Mit dem Wechsel nach England erfüllte sich Kemme den großen Wunsch, im Ausland zu spielen. Doch kam sie beim FC Arsenal aufgrund ihrer Verletzung nur zu drei Kurzeinsätzen. Trotzdem sei es eine wertvolle Erfahrung gewesen, die sie nicht missen wolle. Wie Kemme auf dem Platz kämpfte, so hatte sie es auch abseits davon getan, um ihr Comeback zu schaffen. Erfolglos. Das Knie machte ihr physisch betontes Spiel nicht mit, sodass sie sogar Schmerztabletten habe nehmen müssen. Der Körper streikte nach vielen Jahren hochintensiven Leistungssports. Sie habe alles gegeben. „Deshalb mache ich mir keinerlei Vorwürfe. Ich bereue nichts, ich fühle mich komplett rein“, sagt Kemme.

Fit machen für den Brandenburger Polizeidienst

So ein Aus wünsche sich niemand, doch sei sie in kein Loch gefallen, weil sie sich längst eine berufliche Perspektive aufgebaut hatte.
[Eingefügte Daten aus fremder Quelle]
/-- R105, R136: the byte after a content is its checksum exactly when all the bytes sum to 0xFF. -/
theorem sumMod_append_eq_iff (c : List Byte) (k : Byte) : Claims.sumMod (c ++ [k]) = 0xFF ↔ k = cksum c := by
  have hsum : Claims.sumMod (c ++ [k]) = (Claims.sumMod c + k.toNat) % 256 := by
    simp [Claims.sumMod, Nat.add_mod]
  rw [hsum]
  exact eq_cksum_iff c k

/-- `u` after a body of content length `len`: the content `c`, then the byte `k` as its checksum (R123, R126). -/
def State.judged (u : State) (len : Half) (c : List Byte) (k : Byte) : State :=
  State.finish
    { u.putBytes .rxBuf 0 (c ++ [k]) with
      dlen := len, didx := BitVec.ofNat 16 c.length, dsum := sum8 c }
    (if k = cksum c then .ok else .checksum)

/-- The byte after the content ends the decode (R123). -/
theorem acceptBody_after_content {u : State} {len : Half} {c : List Byte} (h : c.length = len.toNat) (k : Byte) :
    (u.inBody len c).acceptBody k = u.judged len c k := by
  have hidx : (u.inBody len c).didx = (u.inBody len c).dlen := by
    show BitVec.ofNat 16 c.length = len
    rw [h, BitVec.ofNat_toNat, BitVec.setWidth_eq]
  have hmem : Memory.store u.params .rxBuf u.mem 0 (c ++ [k]) =
      ((u.inBody len c).putBytes .rxBuf len.toNat [k]).mem := by
    rw [Memory.store_append, Nat.zero_add, h]
    rfl
  rw [State.acceptBody_of_didx_eq hidx, State.judged, State.putBytes, hmem]
  rfl

/-- What the end of such a body reports (R126), and what it leaves in memory (R130). -/
theorem State.judged_result (u : State) (len : Half) {c : List Byte} {k : Byte}
    (hcap : c.length + 1 ≤ u.params.rxCap) :
    (u.judged len c k).decKind = (if Claims.sumMod (c ++ [k]) = 0xFF then .ok else .checksum) ∧
      (u.judged len c k).decLen = (if Claims.sumMod (c ++ [k]) = 0xFF then len.setWidth 32 else 0xFFFFFFFE) ∧
      Claims.Holds (u.judged len c k).mem 0x10000 (c ++ [k]) ∧
      Claims.Untouched u.mem (u.judged len c k).mem 0x10000 (0x10000 + (c ++ [k]).length) := by
  have hsize : 0 + (c ++ [k]).length ≤ Buf.size u.params .rxBuf := by
    rw [Nat.zero_add, List.length_append]
    exact hcap
  refine ⟨?_, ?_, holds_putBytes u (b := .rxBuf) (i := 0) hsize, untouched_putBytes u .rxBuf 0 (c ++ [k])⟩
  · simp only [sumMod_append_eq_iff]
    rfl
  · simp only [sumMod_append_eq_iff, State.judged, State.finish_decLen, apply_ite (DecKind.length _)]
    rfl

/-- A body of `len` content bytes and one byte more is taken to its judgement, however its bytes come (R128). -/
theorem takes_body {u : State} {len : Half} {d : List (Byte × Bool)} {p : Byte × Bool} (hd : d.length = len.toNat)
    (hlegal : ∀ q ∈ d ++ [p], Claims.rawLegal q) :
    Takes (u.inBody len []) ((d ++ [p]).flatMap Claims.rawOf) (u.judged len (d.map Prod.fst) p.1) := by
  have hcontent := takes_rawOf_content (u := u) (len := len) (c := []) (d := d)
    (by rw [List.length_nil, hd, Nat.zero_add]) fun q hq => hlegal q (List.mem_append_left _ hq)
  have hlast := takes_rawOf_body (s := u.inBody len (d.map Prod.fst)) rfl
    (hlegal p (List.mem_append_right _ (List.mem_singleton_self p)))
  rw [acceptBody_after_content (by rw [List.length_map, hd])] at hlast
  rw [List.flatMap_append, List.flatMap_singleton]
  exact hcontent.append hlast
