-- ==== Sys2Proof/Syntax.lean ====
section
/-!
DEFINITION. The commands of the block: one constructor for each row of the table of operations and events
(spec/opcode_table.json), in the table's order, each with the operands its rule gives it.
-/
namespace Sys2Proof
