-- ==== Sys2Proof/Machine/Dict.lean ====
section
/-!
DEFINITION. The object dictionary (17_dictionary_reference, R472-R476, and the object table of every chapter):
the name, place, type, access, default and range of every object. Registers whose spec gives no default read 0
(log entry 1).
-/
namespace Sys2Proof.Machine
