-- ==== Sys2Proof/Machine/State/Net.lean ====
section
/-!
DEFINITION. State of the bridge, its ports and the media streams beyond their registers (11_network_ports_and_bridge,
12_media_streams).
-/
namespace Sys2Proof.Machine

/-- A frame in a port's queue (11, R324, R325; 10, R309). A forwarded frame stands in `body` whole, without its FCS; a
stream's frame is its leg record (12, Table 12.3) and the RTP or AVTP packet in `body`. -/
structure QFrame where
  q : Nat
  body : List Byte
  leg : List Byte := []
  /-- Bytes from the destination address to the FCS. -/
  len : Nat
  /-- Instant of queueing and ingress timestamp, in ns. -/
  enq : Nat
  stamp : Nat
  launch : Option Nat := none
  plot : Option Nat := none
  stream : Option (Nat × Nat) := none
  /-- The newest block that it carries (08, R247). -/
  block : Nat := 0
  ingress : Option Nat := none
  /-- Host timestamp wanted: messageType, sequenceId, domain (10, R308). -/
  mark : Option (Nat × Nat × Nat) := none
  /-- Preempted: bytes already sent, and the time of its first fragment (R344). -/
  sent : Nat := 0
  first : Option Nat := none
  deriving DecidableEq, Repr

/-- A NET port. -/
structure PortSt where
  queue : List QFrame := []
  /-- The port transmits until this instant, in ns; the frame on the wire. -/
  busy : Nat := 0
  wire : Option QFrame := none
  /-- Latest mode written while a change is in progress (R320). -/
  mode : Option Nat := none
  changing : Bool := false
  /-- A base list that waits for its round boundary (R341). -/
  gclNext : Option (Nat × List Byte) := none
  /-- Token bucket of the gardener, in bits, and its instant; frames of the exempt services in a second (R338). -/
  tokens : Nat := 524288
  filled : Nat := 0
  exempt : Nat × Nat := (0, 0)
  /-- Instant of the last ESMC PDU received; QL and instant of the last one sent. -/
  esmcAt : Option Nat := none
  esmcSent : Option (Nat × Nat) := none
  deriving DecidableEq, Repr

/-- An entry of the forwarding database (R328 to R331). -/
structure FdbEntry where
  mac : List Byte
  fid : Nat
  port : Nat
  static : Bool := false
  hit : Bool := false
  idle : Bool := false
  pinned : Bool := false
  moves : Nat := 0
  /-- Start of the flap window in ns, and the port before its first move. -/
  window : Option Nat := none
  home : Nat := 0
  pinAt : Nat := 0
  /-- Instant of the latest visit of the aging scan, in ns (R331). -/
  visited : Option Nat := none
  deriving DecidableEq, Repr

/-- A learn event (R329). -/
structure LearnEv where
  time : Nat
  port : Nat
  mac : List Byte
  fid : Nat
  deriving DecidableEq, Repr

/-- A multicast entry (R335): the gardener's ports, and whether the engine needs it. -/
structure McEntry where
  mac : List Byte
  fid : Nat
  ports : Nat
  engine : Bool := false
  gardener : Bool := false
  deriving DecidableEq, Repr

/-- The bridge. -/
structure NetSt where
  ports : NTable PortSt := []
  fdb : List FdbEntry := []
  learn : List LearnEv := []
  mc : List McEntry := []
  deriving DecidableEq, Repr

/-- A packet that a receive stream has accepted (12, R354, R359). -/
structure RxPkt where
  s : Nat
  seq : Nat
  payload : List Byte
  legs : Nat
  at_ : Nat
  /-- Reconciliation: RCPT seen from the partner, RPAY sent (08, R227). -/
  rcpt : Bool := false
  rpay : Bool := false
  deriving DecidableEq, Repr

/-- A sample held by a receive stream: its word and its C bit. -/
structure RxSample where
  v : Int
  c : Bool := false
  deriving DecidableEq, Repr

/-- One channel pair's non-audio detection (12, R363; 13, R385): tick of the last firing, ramp due, channel-status run. -/
structure PairNa where
  fired : Option Nat := none
  rampUp : Bool := false
  csRun : Nat := 0
  csBit : Bool := false
  prev : Int := 0
  deriving DecidableEq, Repr

/-- A receive stream. -/
structure RxSt where
  pkts : List RxPkt := []
  samples : NTable (Option RxSample) := []
  lastSeq : Option Nat := none
  /-- Starts (true) and stops accepted: tick and kind, in order of acceptance (R364). -/
  acts : List (Nat × Bool) := []
  /-- Boundaries of the start and of the stop in force. -/
  startT : Nat := 0
  stopT : Option Nat := none
  /-- The next block ramps up (R357, R364). -/
  rampUp : Bool := false
  /-- The block of the tick under way has been closed, concealed, or ramped (R357). -/
  closed : Bool := false
  concealed : Bool := false
  wasRamp : Bool := false
  pairs : NTable PairNa := []
  /-- Sample after the last one delivered, of a stream in S or F (R358). -/
  next : Option Nat := none
  /-- Packets of a stream in S or F that wait for their tracker (08, R229). -/
  feed : List RxPkt := []
  /-- Packets that its tracker took at the latest INGEST_READY (08, R229, R232). -/
  fed : List RxPkt := []
  deriving DecidableEq, Repr

/-- A transmit stream. -/
structure TxSt where
  acts : List (Nat × Bool) := []
  startT : Nat := 0
  stopT : Option Nat := none
  seq : Nat := 0
  /-- A block of the packet under way was withheld (08, R237), or the chip did not transmit it (Table 8.1, R247). -/
  withheld : Bool := false
  muted : Bool := false
  /-- Streams in S and F: samples gathered for the packet under way, by channel, and its first sample index. -/
  buf : NTable (List Int) := []
  first : Option Nat := none
  deriving DecidableEq, Repr

end Sys2Proof.Machine
end

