-- ==== Sys2Proof/Machine/CoreTasks.lean ====
section
/-!
DEFINITION. Tasks and engine work on the cores: start, stop at DEADLINE, scrub, messages (01, R51 to R55; 03, R91,
R117, R118, R120 to R124).
-/
namespace Sys2Proof.Machine

/-- A task of a plot's active last. -/
def State.findTask (s : State) (p id : Nat) : Option Task :=
  match s.last p with
  | some l => l.tasks.find? fun t => decide (t.id = id)
  | none => none
/-- A core at a task's START: every register at its default, the coprocessor empty, no loop (03, R91); the first
bundle issues at START + 2 (03, Table 3.1). -/
def CoreSt.start (k : CoreSt) (p : Nat) (t : Task) : CoreSt :=
  { inbox := k.inbox, posted := k.posted, scrub := k.scrub, dma := k.dma, run := some ⟨t, p⟩, pc := t.entry, next := t.start + 2
    lastIssue := t.start + 1 }
/-- TASK_START: the task begins at its START cycle. State copies run in the swap tick alone (01, R550). A task whose
DIR 0 window failed is stopped at its START (15, R430); a task still running there is stopped (01, R51). -/
def execTaskStart (p : Fin 16) (task : Nat) (s : State) : Out :=
  match s.findTask p task with
  | none => .next s
  | some t =>
    let ts := s.task p task
    if ts.started ∨ (t.kind = 2 ∧ s.reg (Reg.lastActiveSince p) ≠ s.tick) then .next s
    else
      let s0 := { s with cycle := max s.cycle t.start }
      let s1 := match (s0.core t.core).run with
        | some r => s0.exception t.core r excDeadline 0
        | none => s0
      let s2 := s1.modTask p task fun x => { x with started := true }
      if ts.failStart then .next (((s2.countOverrun p t.core task).zeroTask p task).reinit p t)
      else .next (s2.modCore t.core fun k => k.start p t)
/-- TASK_DEADLINE_STOP: a task that has not retired END is stopped at its DEADLINE cycle, exception 0x0A (01, R51;
03, R120). -/
def execTaskDeadlineStop (c : Fin 128) (s : State) : Out :=
  match (s.core c).run with
  | none => .next s
  | some r => .next ({ s with cycle := max s.cycle r.task.deadline }.exception c r excDeadline 0)

/-- Words of a core that scrub visits: PM, DM, own slice (03, R124). -/
def scrubWords : Nat := 73728
/-- Local address of a scrub word that is not in PM. -/
def scrubLocal (c w : Nat) : Nat :=
  if w < 8192 then 8 * w else if w < 40960 then 8 * (w - 8192) else 0x100000 + c % 8 * 0x40000 + 8 * (w - 40960)
/-- An uncorrectable word found by scrub: counted, logged, rewritten as R121 (R124). PM is rewritten from its
reference copy, which equals it. -/
def State.scrubUecc (s : State) (c w : Nat) : State :=
  let a := scrubLocal c w
  let p := s.corePlot c
  let s1 := (s.bump (Reg.coreUecc c)).logEvent 0x0402 2 (p.getD 16) c a
  if w < 8192 then s1
  else s1.store (nearAddr c a) ((List.range 8).map fun i =>
    match p.bind s.last with | some l => l.initByte c (a + i) | none => 0)
/-- Is a word of a core among the 1,024 that scrub reads in this tick (R124). -/
def State.scrubReads (s : State) (e : Fin 128 × Nat) : Bool :=
  decide (e.2 < scrubWords) && decide ((e.2 + scrubWords - (s.core e.1).scrub) % scrubWords < 1024)
/-- CORE_SCRUB: 1,024 words of each core in address order; of these the corrected words are written back, the uncorrectable
ones repaired; a pass is counted (03, R122, R124). -/
def execCoreScrub (corrected : List (Fin 128 × Nat)) (uncorrectable : List (Fin 128 × Nat)) (s : State) : Out :=
  let s1 := overN 128 (fun s c =>
    let n := (s.core c).scrub + 1024
    (s.modCore c fun k => { k with scrub := n % scrubWords }).when (decide (n ≥ scrubWords)) fun s =>
      s.bump (Reg.coreScrubPass c)) s
  let s2 := overL (corrected.filter s.scrubReads) (fun s e => s.bump (Reg.coreCecc e.1)) s1
  .next (overL (uncorrectable.filter s.scrubReads) (fun s e => s.scrubUecc e.1 e.2) s2)

/-- A message accepted for a core at a tick (03, R118). -/
def State.postMessage (s : State) (c due : Nat) (msg : List Byte) : State :=
  s.modCore c fun k => { k with posted := k.posted ++ [⟨due, msg⟩] }
/-- MSG_POST: a 16-byte message for a core of the plot; it enters two boundaries on (03, R118). -/
def execMsgPost (p : Fin 16) (c : Fin 128) (msg : List Byte) (s : State) : Out :=
  if s.corePlot c ≠ some p.val then .next (s.reply 0x11)
  else if msg.length ≠ 16 then .next (s.reply 0x12)
  else .next ((s.postMessage c s.actTick msg).reply 0)
/-- MSG_ENTER_INBOX: the first message of a core that is due enters its inbox of 64, or is dropped (03, R118). -/
def execMsgEnterInbox (c : Fin 128) (s : State) : Out :=
  let k := s.core c
  match k.posted.find? fun m => decide (m.due ≤ s.tick) with
  | none => .next s
  | some m =>
    let k1 := { k with posted := k.posted.erase m }
    if k.inbox.length < 64 then .next (s.setCore c { k1 with inbox := k1.inbox ++ [m.bytes] })
    else
      let s1 := (s.setCore c k1).bump (Reg.msgDropped c)
      match s.corePlot c with
      | some p => .next ((s1.notifyPlot p 2 (Reg.msgDropped c)).plotFault p 8)
      | none => .next s1

end Sys2Proof.Machine
end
Kemme absolvierte bei der Brandenburger Polizei-Sportfördergruppe ein Studium zur Polizeikommissarin. „Ich wollte dafür sorgen, dass mich irgendetwas auffängt, falls ich ungeplant meine Karriere beenden muss. Und genauso ist es jetzt gekommen“, sagt sie. „Für mich stand nie der Fußball an erster Stelle, sondern immer das Leben.“ Daher genoss die Kickerin, die sich einen alten VW-Bulli für Touren aufmotzte, auch stets Fun- und Extremsportarten. Surfen, Fallschirmspringen und Bungee-Jumping sind nur wenige Beispiele.

Ihre Zukunft sieht Kemme in ihrer Wahlheimat Potsdam, wohin sie wieder zurückgezogen ist. Aufgrund der aktuellen Coronakrise absolviert sie aber auf dem Hof der Eltern ihr Rehaprogramm. Sie arbeitet dafür, wieder fit zu werden, um den Dienst im Polizeiberuf voll aufnehmen zu können. Aber auch dem Fußball wolle sie treu bleiben, ihr Wissen weitergeben und so den deutschen Frauenfußball voranbringen. „Wir haben noch Luft nach oben, ich sehe noch viel Potenzial“, sagt sie. Aber als Trainerin an der Seitenlinie zu stehen, komme für Kemme nicht infrage. „Dafür bin ich nicht der Typ, dafür bin ich zu ungeduldig.“ Vielmehr möchte sie „was Kreatives“ machen. „Vielleicht planen wir mit anderen aktuellen oder ehemaligen Spielerinnen Events. Ich weiß es noch nicht. Mal sehen was kommt.“ Doch egal, was Tabea Kemme auch machen wird. Sie wird es mit Herzblut angehen. Das war auch beim Fußball ihre größte Stärke, die sie bis auf den Sportolymp brachte.